Toronto's airport was under "red alert" because of the threat of lightning when an Air France (search) jetliner landed in a fierce rainstorm despite having enough fuel to reach another airport — a decision that was made by the pilot, airport authorities said Wednesday.

Investigators searching the wreckage of the Airbus A340 (search) found the flight data and voice recorders — the so-called "black boxes," said Steve Shaw, spokesman for the Greater Toronto Airports Authority (search). Officials hope the recorders will provide clues to what caused the aircraft to skid off a runway Tuesday at Lester B. Pearson International Airport and burst into flames.

All 309 passengers and crew escaped alive in an evacuation that took less than two minutes. Air France said 22 people were injured, while airport officials said 43 were hurt. The wreckage of the jetliner — torn into three pieces — still smoldered Wednesday.

Brian Lackey, vice president of operations for the Greater Toronto Airport Authority, said Wednesday the jetliner had enough fuel to divert to Montreal or another airport where the weather was better, but "that's the pilot's decision."

The airport was under a "red alert," which indicates potential for lightning but does not prevent planes from landing or taking off, officials said.

Lackey said airport workers were struck by the severity of the storm. "As we were looking out the window we were commenting that storm was extremely severe," he said. "Normally if there are thunderstorms in the area, a pilot may decide to circle until it's safe to land."

Airport Fire Chief Mike Figliola said three-quarters of the passengers and crew managed to escape in the 52 seconds it took for emergency crews to arrive. "The crew did a great job, they're trained to get the people off," Figliola said.

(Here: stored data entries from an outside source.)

-- ==== Sys2Proof/Certificates/Slice0/Obligations.lean ====
section
/-! DEFINITION. The statements for the provers, family by family. A step's result is given by the shared operations of the model (`putObj`, `setSticky`, `bump`, `fire`, `emit` and the record's own fields), so that what a statement does not name is unchanged. -/

open Sys2Proof Sys2Proof.Machine

/-! ### Timekeeper (04_timekeeper) -/

/-- STEP_APPLY, TIME_STEP and TIME_SET applied (R129, R130, R135 to R137): with a step pending the tick takes place, and its time is the accumulated time moved by the offsets asked for, or, after a set, the time set and the offsets after it, never below 0; no step is left pending, nanoseconds stay below 10^9, the tick is counted. Without a step pending, and in Cold, nothing changes. -/
def Obligations.StepApplyMovesTime : Prop :=
  (∀ s p, s.modes.current ≠ .cold → s.time.step = some p → s.time.ns < 1000000000 → s.time.frac < 2 ^ 32 →
    s.time.inc < 1000000000 * 2 ^ 32 → s.time.sec + 1 < 2 ^ 64 →
    ∃ t, exec .stepApply s = .next t ∧ t.time.step = none ∧
      timeUnits32 t = max ((match p.set with
        | none => timeUnits32 s + s.time.inc
        | some u => (((tSec u * 1000000000 + tNs u) * 2 ^ 32 + tFrac u * 65536 : Nat) : Int)) + p.add) 0 ∧
      t.time.ns < 1000000000 ∧ t.time.frac < 2 ^ 32 ∧ t.time.inc = s.time.incNext.getD s.time.inc ∧ t.time.ticks = s.time.ticks + 1 ∧
      t.mem = s.mem ∧ t.blobs = s.blobs ∧ t.pos = s.pos ∧ t.cel = s.cel ∧ t.hyd = s.hyd ∧ t.tap = s.tap ∧ t.flt = s.flt) ∧
  (∀ s, s.time.step = none → exec .stepApply s = .next s) ∧
  (∀ s, s.modes.current = .cold → exec .stepApply s = .next s)

/-- KILN_TICK (R129): with no step pending, one tick adds the increment in force to the time, with the carries of its fields; then an increment written since comes into force (R130), and the tick is counted. Nothing counts in Cold. -/
def Obligations.KilnTickAddsIncrement : Prop :=
  (∀ s, s.modes.current ≠ .cold → s.time.step = none → s.time.ns < 1000000000 → s.time.frac < 2 ^ 32 →
    s.time.inc < 1000000000 * 2 ^ 32 → s.time.sec + 1 < 2 ^ 64 →
    ∃ t, exec .kilnTick s = .next t ∧ timeUnits32 t = timeUnits32 s + s.time.inc ∧ t.time.ns < 1000000000 ∧ t.time.frac < 2 ^ 32 ∧
      t.time.inc = s.time.incNext.getD s.time.inc ∧ t.time.incNext = none ∧ t.time.ticks = s.time.ticks + 1 ∧
      t.modes = s.modes ∧ t.dict = s.dict ∧ t.pos = s.pos ∧ t.cel = s.cel ∧ t.hyd = s.hyd ∧
      t.tap = s.tap ∧ t.flt = s.flt ∧ t.blobs = s.blobs ∧ t.mem = s.mem) ∧
  (∀ s, s.modes.current = .cold → exec .kilnTick s = .next s)

/-- TK_LATCH (R133): a read copies its time into the four words, at the kiln-event resolution of Table 4.2, and changes nothing else; the link leaves L1 (R482). While the core domain runs that time is the tick time plus the position in the tick times the increment, truncated to 1 ns; without it, the tick time of the first tick at or after the read, here of this tick for a read at its start. SNAPSHOT (R156): when a time armed before this tick is reached, every counter is copied into its shadow, the generation advances, the snapshot's time is recorded, and source 0x045 fires; no counter changes but those of the source and its vector. -/
def Obligations.LatchesAndSnapshots : Prop :=
  ((∀ pos s, bar0Served s = true →
      exec (.tkLatch pos) s = .next { s with
        link := { s.link with l1 := false }
        time := { s.time with
          latchNs := tNs (kilnEventTime s pos)
          latchSecLo := tSec (kilnEventTime s pos) % 2 ^ 32
          latchSecHi := tFrac (kilnEventTime s pos) * 65536 + bits (tSec (kilnEventTime s pos)) 47 32
          latchShort := (tSec (kilnEventTime s pos) * 1000000000 + tNs (kilnEventTime s pos)) % 2 ^ 32 } }) ∧
    (∀ pos s, coreRuns s = true →
      tFrac (kilnEventTime s pos) = 0 ∧ tNs (kilnEventTime s pos) < 1000000000 ∧
      ((tSec (kilnEventTime s pos) * 1000000000 + tNs (kilnEventTime s pos) : Nat) : Int) =
        (timeUnits32 s + pos.toNat * s.time.inc / 2 ^ 16) / 2 ^ 32) ∧
    (∀ s, coreRuns s = false → kilnEventTime s 0 = now s)) ∧
  (∀ s u, s.time.snapArmed = some u → u ≤ now s → s.time.snapTick < s.time.ticks → getObj s Oid.countersSnapshotPeriod = 0 →
      exec .snapshot s = .next (fire 0x045 (setSticky Oid.countersSnapshotStatus 0
        ((if s.time.snapLate then 1 else 0) + (if isOn s Oid.timeLocked then 0 else 2))
        (putObj Oid.countersSnapshotTime 0 (now s) (putObj Oid.countersSnapshotGen 0 (nextGen (getObj s Oid.countersSnapshotGen))
          { s with time := { s.time with shadow := shadowCopy s.objs, snapUnlocked := !(isOn s Oid.timeLocked), snapArmed := none,
                                         snapLate := false, snapDue := false } })))))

At Air France headquarters in Roissy, France, airline chairman Jean-Cyril Spinetta also praised the flight crew. "I don't know if we should speak of a miracle ... but above all the professionalism of the crew," Spinetta said.

He said the co-pilot, who was in charge of the landing, had 10,700 hours of flying time, and the 57-year-old pilot had 15,000 hours.

Spinetta said Air France bought the aircraft new on Sept. 7, 1999. It was last serviced July 15 and had logged 28,418 flight-hours and 3,711 takeoffs and landings.

He said it was too early to determine the cause of the crash, the first of an Airbus A340 in its 13 years of commercial service.

Two dozen Air France officials, including a medical team and a psychologist, flew to Toronto. A separate team of experts — including six from Airbus, three from the French accident investigation bureau and three from Air France — headed to Toronto earlier, Spinetta said.

The National Transportation Safety Board has also sent a team of specialists to assist in the investigation.

The first sign of trouble came minutes before landing when the pilot aborted an initial attempt because of the storm and powerful winds. About a minute before the jetliner touched down, the lights in the cabin went out, passenger Olivier Dubois said.

Gwen Dunlop, who was returning from a vacation in France, said some passengers went down emergency chutes, while others jumped from the plane on their own. "We were all trying to go up a hill; it was all mud and we lost our shoes," she said.

Some of the 297 passengers and 12 crew members reached the nearby highway.

"It was chaotic," police Sgt. Craig Platt said. "Thankfully, the drivers on highway 401 stopped and offered their assistance."

Many people lost parts of their clothing when they jumped from the plane; others later took off wet clothes and exchanged them for warm blankets.

Dominique Pajot, 54, a Paris businessman who had been sitting in first class, said his clothes were soaked in the rainstorm so he carried them in a plastic bag, and was wearing a hospital gown and hospital-issued pajama pants. His brown leather loafers were caked with mud.

"I am happy," Pajot said. "I don't know whether it's a lucky day or an unlucky one."

David Learmount, an aviation safety expert with British-based Flight International magazine, said the crash appears similar to others in which planes have overshot runways before hitting obstacles or uneven ground — in this case a gully about 300 feet beyond the tarmac.

So-called overruns are "not all that rare," especially during heavy rainstorms when a plane's wheels can fail to grip the tarmac, Learmount said.